▸ EXTRACTED INFORMATION:
-- ==== Sys2Proof/Machine/Checkpoint.lean ====
section
/-! DEFINITION. The commands of 15_checkpoint, and the scrub of the hub stores, port buffers and control store (R235), which
meets the copy guard. -/

namespace Sys2Proof.Machine

def stJobInvalid : Nat := 0x700
def stCkpBusy : Nat := 0x701
def stUnsealed : Nat := 0x702
def stDigestMismatch : Nat := 0x703
def stSealInvalid : Nat := 0x704
def stPeerFailed : Nat := 0x705
def stSnapshotLost : Nat := 0x706

/-! ## Images and their formats (R363, R369, R372) -/

/-- Bytes stored of one 4 KiB page under a format code. -/
def outBytes (code : Nat) : Nat := match code with
  | 1 => 2048
  | 2 => 1032
  | 3 => 2064
  | _ => 4096

/-- A binary32 as code 1 stores it, and whether it saturated. -/
def toBf16 (x : Nat) : Nat × Nat := match Fmt.binary32.decode x with
  | .fin n m e => let r := Fmt.bfloat16.round rmRNE true 0 (.fin n m e); (r.1, if r.2 &&& fOV = 0 then 0 else 1)
  | v => ((Fmt.bfloat16.round rmRNE true 0 v).1, 0)

/-- The scale X of a block whose largest magnitude is m × 2^e. -/
def blockScale (m : Nat) (e : Int) : Nat :=
  let x := log2Of m e - 8 + 127
  let x := if magGt 464 (x - 127) m e then x else x + 1
  min x.toNat 254

/-- A block of 128 values as codes 2 and 3 store it: the scale, then the elements (log entry 50). -/
def packBlock (vs : List FV) : List Byte :=
  if !vs.all FV.isFin then leBytes 1 0xFF ++ zeroBytes 128
  else
    let a := maxMag vs
    if a.1 = 0 then zeroBytes 129
    else
      let x := blockScale a.1 a.2
      leBytes 1 x ++ vs.map (fun v => BitVec.ofNat 8 (Fmt.e4m3.round rmRNE true 0 (v.scale (127 - (x : Int)))).1)

/-- The 128 values of a stored block; under scale 0xFF they are NaN. -/
def unpackBlock (b : List Byte) : List FV :=
  let x := leAt b 0 1
  ((b.drop 1).take 128).map (fun e => if x = 0xFF then FV.nan else (Fmt.e4m3.decode e.toNat).scale ((x : Int) - 127))

/-- A page as its format code stores it, and how many results saturated. -/
def packPage (code : Nat) (b : List Byte) : List Byte × Nat := match code with
  | 1 => let r := (elemsOf 32 1024 b).map toBf16; ((r.map (fun x => leBytes 2 x.1)).flatten, (r.map Prod.snd).sum)
  | 2 => (((chunksOf 128 8 ((elemsOf 32 1024 b).map Fmt.binary32.decode)).map packBlock).flatten, 0)
  | 3 => (((chunksOf 128 16 ((elemsOf 16 2048 b).map Fmt.bfloat16.decode)).map packBlock).flatten, 0)
  | _ => (b, 0)

/-- A page restored from its stored form. -/
def unpackPage (code : Nat) (b : List Byte) : List Byte := match code with
  | 1 => ((elemsOf 16 1024 b).map (fun x => leBytes 4 (Fmt.binary32.round rmRNE false 0 (Fmt.bfloat16.decode x)).1)).flatten
  | 2 => ((chunksOf 129 8 b).map (fun k => ((unpackBlock k).map (fun v => leBytes 4 (Fmt.binary32.round rmRNE false 0 v).1)).flatten)).flatten
  | 3 => ((chunksOf 129 16 b).map (fun k => ((unpackBlock k).map (fun v => leBytes 2 (Fmt.bfloat16.round rmRNE false 0 v).1)).flatten)).flatten
  | _ => b

/-- Pages of a region; 0 when the handle names none. -/
def State.regionPages (s : State) (sl handle : Nat) : Nat := match s.region handle sl with
  | some r => r.dataBytes / 4096
  | none => 0

/-- Bytes of a shard's image (R363). -/
def State.imageBytes (s : State) (sl : Nat) (sh : List (Nat × Nat)) : Nat :=
  roundUp ((sh.map (fun g => s.regionPages sl g.1 * outBytes g.2)).sum) 4096

/-- Bytes of all images of a job's record. -/
def State.imagesBytes (s : State) (k : CkJob) : Nat := (k.shards.map (s.imageBytes k.slice)).sum

/-- The pages of a region list whose image begins at `base` of the snapshot area, in image order. -/
def State.pagesOf (s : State) (sl : Nat) : Nat → Nat → List (Nat × Nat) → List CkPage
  | _, _, [] => []
  | num, base, (h, code) :: rest =>
    let n := s.regionPages sl h
    let mine := match s.region h sl with
      | some r => (List.range n).map (fun p => ⟨num + p, r.dpa (p * 4096) / 4096, base + p * outBytes code, code⟩)
      | none => []
    mine ++ s.pagesOf sl (num + n) (base + n * outBytes code) rest

/-- Every page of a job's shards in image order. -/
def State.jobPages (s : State) (k : CkJob) : List CkPage :=
  (k.shards.foldl (fun (acc : List CkPage × Nat) sh =>
    (acc.1 ++ s.pagesOf k.slice acc.1.length acc.2 sh, acc.2 + s.imageBytes k.slice sh)) ([], 0)).1

/-! ## Job records (R360, R361) -/

/-- The job a handle names for a slice. -/
def State.ckJob (s : State) (handle sl : Nat) : Option (Nat × CkJob) :=
  match Tbl.find s.ckp.jobs (handle % 256) with
  | some k => if handle / 256 = Tbl.get s.ckp.gen (handle % 256) 0 && k.slice = sl then some (handle % 256, k) else none
  | none => none

def State.updCk (s : State) (n : Nat) (f : CkJob → CkJob) : State := { s with ckp := { s.ckp with jobs := Tbl.upd s.ckp.jobs n f } }

/-- Whether a record serves the station's active index (R167). -/
def State.ckIndexOk (s : State) (k : CkJob) : Bool := s.rf R.TLN_STATUS 2 2 = 1 && s.rf R.TLN_STATUS 4 10 = k.index

def peerOf (b : List Byte) : CkPeer :=
  ⟨leAt b 0 2, leAt b 2 1, (List.range (leAt b 3 1)).map (fun i => leAt b 4 4 + i), leAt b 8 4⟩

/-- The shard table's region lists: handle and format code. -/
def shardOf (b : List Byte) : List (Nat × Nat) := (List.range (leAt b 0 1)).map (fun i => (leAt b (8 + 8 * i) 4, leAt b (12 + 8 * i) 1))
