/-- Counts the reference of a ring in pool memory on its region (R220). -/
def State.ringRef (s : State) (l : RingLoc) (up : Bool) : State := if l.loc = 2 then s.addRef l.por up else s

/-- CREATE_SR (R58). -/
def execCreateSr (sr tag : Nat) (s : State) : Host.Outcome State Fault Refusal :=
  .next (s.withJob sr tag 0x80 fun s j =>
    let d := j.desc
    match s.createCheck j 0 (fun n => Tbl.has s.ring.srs n) with
    | some st => s.failJob j st 0
    | none =>
      if dby d 19 1 = 0 || !(match Tbl.find s.ring.crs (dby d 26 2) with | some c => decide (c.slice = j.slice) | none => false) then s.failJob j stRingInvalid 0
      else match createNumber s.ring.srs d 65536 with
        | none => s.failJob j stRingInvalid 0
        | some n =>
          match s.ringQuota j.slice with
          | (s, false) => s.failJob j stQuotaExceeded 0
          | (s, true) =>
            let g := (Tbl.get s.ring.srGen n 0 + 1) % 65536
            let s : State := { s with ring := { s.ring with srs := Tbl.put s.ring.srs n ⟨j.slice, createLoc d, dby d 19 1, dby d 26 2, 0, 0, 0⟩
                                                            srGen := Tbl.set s.ring.srGen n g 0 } }
            (s.ringRef (createLoc d) true).succeed j (n + g * 65536))

/-- CREATE_CR (R58). -/
def execCreateCr (sr tag : Nat) (s : State) : Host.Outcome State Fault Refusal :=
  .next (s.withJob sr tag 0x81 fun s j =>
    let d := j.desc
    match s.createCheck j 1 (fun n => Tbl.has s.ring.crs n) with
    | some st => s.failJob j st 0
    | none =>
      if 1023 < dby d 30 2 || !(match Tbl.find s.ring.eqs (dby d 26 2) with | some c => decide (c.slice = j.slice) | none => false) then s.failJob j stRingInvalid 0
      else match createNumber s.ring.crs d 65536 with
        | none => s.failJob j stRingInvalid 0
        | some n =>
          match s.ringQuota j.slice with
          | (s, false) => s.failJob j stQuotaExceeded 0
          | (s, true) =>
            let g := (Tbl.get s.ring.crGen n 0 + 1) % 65536
            let s : State := { s with ring := { s.ring with
              crs := Tbl.put s.ring.crs n ⟨j.slice, createLoc d, dby d 26 2, dby d 28 1 + 1, dby d 30 2, 0, 0, 0, 0, none, false⟩
              crGen := Tbl.set s.ring.crGen n g 0 } }
            (s.ringRef (createLoc d) true).succeed j (n + g * 65536))

/-- CREATE_EQ (R58). -/
def execCreateEq (sr tag : Nat) (s : State) : Host.Outcome State Fault Refusal :=
  .next (s.withJob sr tag 0x82 fun s j =>
    let d := j.desc
    match s.createCheck j 2 (fun n => Tbl.has s.ring.eqs n) with
    | some st => s.failJob j st 0
    | none =>
      if fld d 128 2 ≠ 1 && 2047 < dby d 32 2 then s.failJob j stRingInvalid 0
      else match createNumber s.ring.eqs d 4096 with
        | none => s.failJob j stRingInvalid 0
        | some n =>
          match s.ringQuota j.slice with
          | (s, false) => s.failJob j stQuotaExceeded 0
          | (s, true) =>
            let g := (Tbl.get s.ring.eqGen n 0 + 1) % 65536
            let s : State := { s with ring := { s.ring with
              eqs := Tbl.put s.ring.eqs n ⟨j.slice, createLoc d, dby d 32 2, 0, 0, 0, false⟩
              eqGen := Tbl.set s.ring.eqGen n g 0 } }
            (s.ringRef (createLoc d) true).succeed j (n + g * 65536))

▸ YOUR TASK:
From the line holding "let g := (Tbl.get s.ring.eqGen" down to the final line above, quote every line exactly and only those lines.

▸ TASK RESPONSE:
            let g := (Tbl.get s.ring.eqGen n 0 + 1) % 65536
            let s : State := { s with ring := { s.ring with
              eqs := Tbl.put s.ring.eqs n ⟨j.slice, createLoc d, dby d 32 2, 0, 0, 0, false⟩
              eqGen := Tbl.set s.ring.eqGen n g 0 } }
            (s.ringRef (createLoc d) true).succeed j (n + g * 65536))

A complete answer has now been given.